• Your objective:
Only one stretch of the listing below is wanted. Give it again exactly, from the line with "tin : List Nat := []" through the line with "lnkPa : Nat".

• Extracted material:
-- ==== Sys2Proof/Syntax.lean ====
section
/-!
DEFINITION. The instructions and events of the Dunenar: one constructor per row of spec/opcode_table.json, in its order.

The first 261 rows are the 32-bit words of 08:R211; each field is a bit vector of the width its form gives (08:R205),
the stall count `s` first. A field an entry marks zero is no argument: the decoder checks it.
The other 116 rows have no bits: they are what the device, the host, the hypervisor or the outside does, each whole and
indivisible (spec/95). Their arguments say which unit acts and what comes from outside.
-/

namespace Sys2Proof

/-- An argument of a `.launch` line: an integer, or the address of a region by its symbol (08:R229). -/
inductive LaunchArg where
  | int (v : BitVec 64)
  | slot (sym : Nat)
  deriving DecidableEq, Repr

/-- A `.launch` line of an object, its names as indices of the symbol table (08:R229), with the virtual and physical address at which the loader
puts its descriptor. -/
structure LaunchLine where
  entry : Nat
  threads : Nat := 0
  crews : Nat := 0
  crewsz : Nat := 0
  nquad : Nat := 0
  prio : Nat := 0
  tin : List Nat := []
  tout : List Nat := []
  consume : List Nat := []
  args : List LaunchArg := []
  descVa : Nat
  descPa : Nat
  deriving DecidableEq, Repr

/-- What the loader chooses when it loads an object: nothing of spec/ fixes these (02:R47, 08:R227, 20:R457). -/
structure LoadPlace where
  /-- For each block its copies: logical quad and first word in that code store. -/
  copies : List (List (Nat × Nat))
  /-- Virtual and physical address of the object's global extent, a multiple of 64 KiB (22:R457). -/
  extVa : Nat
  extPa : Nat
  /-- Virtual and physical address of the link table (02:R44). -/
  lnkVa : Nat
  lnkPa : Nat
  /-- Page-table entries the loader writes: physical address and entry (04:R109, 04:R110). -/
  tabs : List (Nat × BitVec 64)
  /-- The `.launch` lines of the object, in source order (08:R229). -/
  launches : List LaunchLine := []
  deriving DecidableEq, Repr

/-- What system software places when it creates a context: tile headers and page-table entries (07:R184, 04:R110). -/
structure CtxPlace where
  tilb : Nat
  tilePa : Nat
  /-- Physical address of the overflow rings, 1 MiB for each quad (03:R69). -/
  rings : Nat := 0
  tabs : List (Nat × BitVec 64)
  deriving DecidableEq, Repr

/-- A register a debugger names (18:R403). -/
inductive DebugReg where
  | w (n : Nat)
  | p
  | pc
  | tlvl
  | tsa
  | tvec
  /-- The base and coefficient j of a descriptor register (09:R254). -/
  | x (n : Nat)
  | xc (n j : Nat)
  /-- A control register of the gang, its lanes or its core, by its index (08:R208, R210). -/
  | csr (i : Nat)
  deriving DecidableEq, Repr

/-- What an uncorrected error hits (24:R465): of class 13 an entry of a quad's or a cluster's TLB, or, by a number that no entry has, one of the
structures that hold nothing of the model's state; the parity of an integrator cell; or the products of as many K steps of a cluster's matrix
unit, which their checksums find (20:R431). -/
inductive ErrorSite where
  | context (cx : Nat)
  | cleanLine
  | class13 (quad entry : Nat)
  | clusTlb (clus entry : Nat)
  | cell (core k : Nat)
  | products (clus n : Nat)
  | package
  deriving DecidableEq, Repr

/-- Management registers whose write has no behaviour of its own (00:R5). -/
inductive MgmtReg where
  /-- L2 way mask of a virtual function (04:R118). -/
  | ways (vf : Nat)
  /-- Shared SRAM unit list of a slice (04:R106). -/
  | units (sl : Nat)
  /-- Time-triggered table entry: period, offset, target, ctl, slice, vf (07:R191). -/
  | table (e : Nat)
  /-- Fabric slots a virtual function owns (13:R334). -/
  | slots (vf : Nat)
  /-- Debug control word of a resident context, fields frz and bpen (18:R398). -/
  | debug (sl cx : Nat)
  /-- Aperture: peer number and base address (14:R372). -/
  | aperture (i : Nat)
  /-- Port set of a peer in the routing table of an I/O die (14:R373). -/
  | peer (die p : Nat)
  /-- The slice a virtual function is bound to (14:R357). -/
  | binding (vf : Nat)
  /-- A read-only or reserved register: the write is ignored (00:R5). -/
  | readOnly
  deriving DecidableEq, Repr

• Exercise solution:
  tin : List Nat := []
  tout : List Nat := []
  consume : List Nat := []
  args : List LaunchArg := []
  descVa : Nat
  descPa : Nat
  deriving DecidableEq, Repr

/-- What the loader chooses when it loads an object: nothing of spec/ fixes these (02:R47, 08:R227, 20:R457). -/
structure LoadPlace where
  /-- For each block its copies: logical quad and first word in that code store. -/
  copies : List (List (Nat × Nat))
  /-- Virtual and physical address of the object's global extent, a multiple of 64 KiB (22:R457). -/
  extVa : Nat
  extPa : Nat
  /-- Virtual and physical address of the link table (02:R44). -/
  lnkVa : Nat
  lnkPa : Nat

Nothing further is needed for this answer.